-- ==== Sys2Proof/Proofs/SystemBranches.lean ====
section
/-!
The system instructions of the B unit (43 R669 to R673): cover, clrrrb and bsw, what epc grants, and the return from an interruption
where no register has to be loaded.
-/

namespace Sys2Proof.Machine

/-! ## Frames, rename bases and banks -/

/-- 43 R670: clrrrb leaves the sizes of the frame. -/
theorem mkCfm_sizes (l : LP) : mkCfm l.sof l.sol l.sor 0 0 0 = l.cfm &&& 0x3FFFF#38 := by
  have hlow : (0x3FFFF#38).toNat = 2 ^ 18 - 1 := rfl
  apply BitVec.eq_of_toNat_eq
  rw [mkCfm_toNat (sof_lt l) (sol_lt l) (sor_lt l) (by decide) (by decide) (by decide), BitVec.toNat_and, hlow,
    Nat.and_two_pow_sub_one_eq_mod, LP.sof, LP.sol, LP.sor]
  omega

/-- 43 R670: clrrrb.pr leaves everything but the rename base of the predicates. -/
theorem mkCfm_without_rrbPr (l : LP) : mkCfm l.sof l.sol l.sor l.rrbGr l.rrbFr 0 = l.cfm &&& 0xFFFFFFFF#38 := by
  have hlow : (0xFFFFFFFF#38).toNat = 2 ^ 32 - 1 := rfl
  apply BitVec.eq_of_toNat_eq
  rw [mkCfm_toNat (sof_lt l) (sol_lt l) (sor_lt l) (rrbGr_lt l) (rrbFr_lt l) (by decide), BitVec.toNat_and, hlow,
    Nat.and_two_pow_sub_one_eq_mod, LP.sof, LP.sol, LP.sor, LP.rrbGr, LP.rrbFr]
  omega

/-- An instruction that is not predicated and takes an exception. -/
theorem always_raise {s : State} {x : Ans State} {e : Exc} (h : x = raise e) : always s x = .next (faultTo s e) := by
  rw [h]; rfl

theorem bankSwitch_effect {i : Instr} {one : Bool} {f : Word → Word} (he : ∀ s, exec i s = bankSwitch one s)
    (hf : ∀ w, setBit w 44 one = f w) :
    EffectAlways i (fun s => s.lp.cpl = 0#2) (fun s => s.setLp { s.lp with psr := f s.lp.psr }) := by
  obtain rfl : (fun w => setBit w 44 one) = f := funext hf
  refine effectAlways_of he (fun s h => ?_) (fun s => setBit_get s.lp.psr 44 36 one (by decide)) fun _ => rfl
  rw [State.atLevel0, decide_eq_true h]; rfl

theorem bankSwitch_privileged {s : State} (one : Bool) (h : s.lp.cpl ≠ 0#2) :
    bankSwitch one s = .next (faultTo s privilegedOperation) :=
  always_raise (by rw [State.atLevel0, decide_eq_false h]; rfl)

/-- 10 R53: `PSR.bn` says which bank of r16 to r31 is seen. -/
theorem gr_banked (l : LP) {r : BitVec 7} (h16 : 16 ≤ r.toNat) (h32 : r.toNat < 32) :
    l.gr? r = if l.psr.getLsbD 44 then l.gr.bank1.getD (r.toNat - 16) .zero else l.gr.bank0.getD (r.toNat - 16) .zero := by
  rw [LP.gr?, grPlace_bank h16 h32]; rfl

/-- Settles O33: the places of the format, and each effect as the words the rules name. -/
theorem framesRenameAndBanks : Obligations.FramesRenameAndBanks := by
  refine ⟨fun x => ⟨slotB8_encodes 14 (by rfl) x, slotB8_encodes 15 (by rfl) x, slotB8_encodes 16 (by rfl) x⟩, ?_, ?_, ?_,
    fun x => ⟨slotB8_encodes 18 (by rfl) x, slotB8_encodes 19 (by rfl) x⟩, ?_, ?_,
    fun s h => ⟨?_, ?_⟩, fun s r h16 h32 => gr_banked s.lp h16 h32⟩
  · exact effectAlways_of exec_cover (fun _ _ => rfl) (fun _ => rfl) fun _ => rfl
  · refine effectAlways_of exec_clrrrb (fun s _ => ?_) (fun _ => rfl) fun _ => rfl
    rw [← mkCfm_sizes]; rfl
  · refine effectAlways_of exec_clrrrbPr (fun s _ => ?_) (fun _ => rfl) fun _ => rfl
    rw [← mkCfm_without_rrbPr]; rfl
  · exact bankSwitch_effect (f := fun w => w &&& ~~~(1#64 <<< 44)) exec_bsw0 fun _ => if_neg nofun
  · exact bankSwitch_effect (f := fun w => w ||| (1#64 <<< 44)) exec_bsw1 fun _ => if_pos rfl
  · exact (exec_bsw0 s).trans (bankSwitch_privileged false h)
  · exact (exec_bsw1 s).trans (bankSwitch_privileged true h)

/-! ## Entering privileged code -/

theorem atLevel_psrBit (s : State) (l : BitVec 2) {i : Nat} (h32 : i ≠ 32) (h33 : i ≠ 33) :
    (s.atLevel l).lp.psrBit i = s.lp.psrBit i := by
  rw [LP.psrBit, atLevel_bit, if_neg (by omega)]; rfl

theorem epc_physical : EffectAlways .epc (fun s => s.lp.cpl ≤ (s.lp.ar.pfs >>> 62).setWidth 2 ∧ s.lp.psrBit 36 = false)
    (fun s => s.atLevel 0#2) := by
  refine effectAlways_of exec_epc (fun s h => ?_) (fun s => atLevel_psrBit s 0#2 (by decide) (by decide)) fun _ => rfl
  obtain ⟨hppl, hit⟩ := h
  dsimp only
  rw [decide_eq_false (BitVec.not_lt.2 hppl), hit]
  rfl

theorem epc_translated : EffectAlways .epc (fun s => s.lp.cpl ≤ (s.lp.ar.pfs >>> 62).setWidth 2 ∧ s.lp.psrBit 36 = true)
    (fun s => match Config.epcLevel (xlatContext s .fetch) s.lp.ip with
      | some l => if l < s.lp.cpl then s.atLevel l else s
      | none => s) := by
  refine effectAlways_of exec_epc (fun s h => ?_) (fun s => ?_) fun s => ?_
  · obtain ⟨hppl, hit⟩ := h
    dsimp only
    rw [decide_eq_false (BitVec.not_lt.2 hppl), hit]
    rfl
  · cases Config.epcLevel (xlatContext s .fetch) s.lp.ip with
    | none => rfl
    | some l =>
      dsimp only
      split
      · exact atLevel_psrBit s l (by decide) (by decide)
      · rfl
  · cases Config.epcLevel (xlatContext s .fetch) s.lp.ip with
    | none => rfl
    | some l =>
      dsimp only
      split
      · rfl
      · rfl

/-! ## The return from an interruption -/

theorem rfi_privileged {s : State} (h : s.lp.cpl ≠ 0#2) : exec .rfi s = .next (faultTo s privilegedOperation) := by
  rw [exec_rfi, returnFromInterruption, State.atLevel0, decide_eq_false h]; rfl

theorem rfi_reserved {s : State} (h0 : s.lp.cpl = 0#2) (h : s.lp.cr.ipsr &&& psrReserved ≠ 0#64) :
    exec .rfi s = .next (faultTo s reservedRegisterField) := by
  have hbad : ipsrValid s.lp.cr.ipsr = false := by rw [ipsrValid, decide_eq_false h]; rfl
  rw [exec_rfi, returnFromInterruption, State.atLevel0, decide_eq_true h0, hbad]; rfl

/-- A return to an implemented address ends in the state that was saved, on the frame that `restoreFrame` answers. -/
theorem rfi_returns {s u : State} (h0 : s.lp.cpl = 0#2) (hpsr : statusLegal s.lp.cr.ipsr = true)
    (hframe : restoreFrame s = .ok u) (hu : u = { s with lp := { s.lp with cfm := u.lp.cfm, gr := u.lp.gr, ev := u.lp.ev } })
    (hip : unimplementedIp { s with lp := { s.lp with psr := s.lp.cr.ipsr } } (s.lp.cr.iip &&& ~~~0xF#64) = false) :
    ∃ ev, exec .rfi s = .next { s with lp := { s.lp with
      psr := s.lp.cr.ipsr, ip := s.lp.cr.iip &&& ~~~0xF#64, lastIp := s.lp.ip, cfm := u.lp.cfm, gr := u.lp.gr, ev := ev } } := by
  have hvalid : ipsrValid s.lp.cr.ipsr = true := hpsr
  rw [← alignDown_4] at hip ⊢
  rw [exec_rfi, returnFromInterruption, State.atLevel0, decide_eq_true h0, hvalid, hframe, hu]
  refine ⟨_, congrArg Host.Outcome.next (if_neg ?_)⟩
  exact fun h => Bool.false_ne_true (hip.symm.trans h)

theorem restoreFrame_invalid {s : State} (h : s.lp.cr.ifs.getLsbD 63 = false) : restoreFrame s = .ok s :=
  if_neg (by rw [h]; nofun)

/-- 43 R671: the frame of a valid `CR.IFS` whose registers are in the physical file. -/
theorem restoreFrame_resident {s : State} {n : Nat} (hn : n = s.lp.cr.ifs.toNat % 128) (h : s.lp.cr.ifs.getLsbD 63 = true)
    (h96 : n ≤ 96) (hdirty : n ≤ s.lp.gr.ndirty) (hfit : s.lp.gr.ndirty ≤ 96) :
    restoreFrame s = .ok (s.noteRse.setLp { s.noteRse.lp with
      cfm := s.lp.cr.ifs.setWidth 38
      gr := { s.lp.gr with bof := (s.lp.gr.bof + 96 - n) % 96, ndirty := s.lp.gr.ndirty - n } }) := by
  have hpop := popFrame_resident (s := s.noteRse) h96 (le_refl n) hdirty (Nat.add_le_add_right hfit n)
  have hsof := sof_of_word s.lp s.lp.cr.ifs
  unfold restoreFrame
  dsimp only at hsof ⊢
  rw [if_pos h, hsof, ← hn, hpop]
  rfl

/-- Settles O34: epc in both modes, and rfi by `rfi_returns` on the frame that comes back. -/
theorem privilegedCodeAndReturn : Obligations.PrivilegedCodeAndReturn := by
  refine ⟨epc_physical, epc_translated, fun s h => ?_, fun s l => ⟨atLevel_cpl s l, rfl, fun i h32 h33 => ?_⟩,
    fun s => ⟨rfi_privileged, rfi_reserved, fun h0 hpsr hifs hip => ?_, fun n hn h0 hpsr hifs h96 hdirty hfit hip => ?_⟩⟩
  · exact (exec_epc s).trans (always_raise (by dsimp only; rw [decide_eq_true h]; rfl))
  · exact atLevel_psrBit s l h32 h33
  · obtain ⟨ev, he⟩ := rfi_returns h0 hpsr (restoreFrame_invalid hifs) rfl hip
    exact ⟨_, he, rfl⟩
  · obtain ⟨ev, he⟩ := rfi_returns h0 hpsr (restoreFrame_resident hn hifs h96 hdirty hfit) rfl hip
    exact ⟨_, he, rfl⟩

end Sys2Proof.Machine
end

-------------------------

WHAT IS REQUIRED:
Only the lines above from the one with "s.lp.cr.ifs.getLsbD 63 = true)" through the one with "have hpop := popFrame_resident" should be duplicated, character for character.

FINISHED EXERCISE:
theorem restoreFrame_resident {s : State} {n : Nat} (hn : n = s.lp.cr.ifs.toNat % 128) (h : s.lp.cr.ifs.getLsbD 63 = true)
    (h96 : n ≤ 96) (hdirty : n ≤ s.lp.gr.ndirty) (hfit : s.lp.gr.ndirty ≤ 96) :
    restoreFrame s = .ok (s.noteRse.setLp { s.noteRse.lp with
      cfm := s.lp.cr.ifs.setWidth 38
      gr := { s.lp.gr with bof := (s.lp.gr.bof + 96 - n) % 96, ndirty := s.lp.gr.ndirty - n } }) := by
  have hpop := popFrame_resident (s := s.noteRse) h96 (le_refl n) hdirty (Nat.add_le_add_right hfit n)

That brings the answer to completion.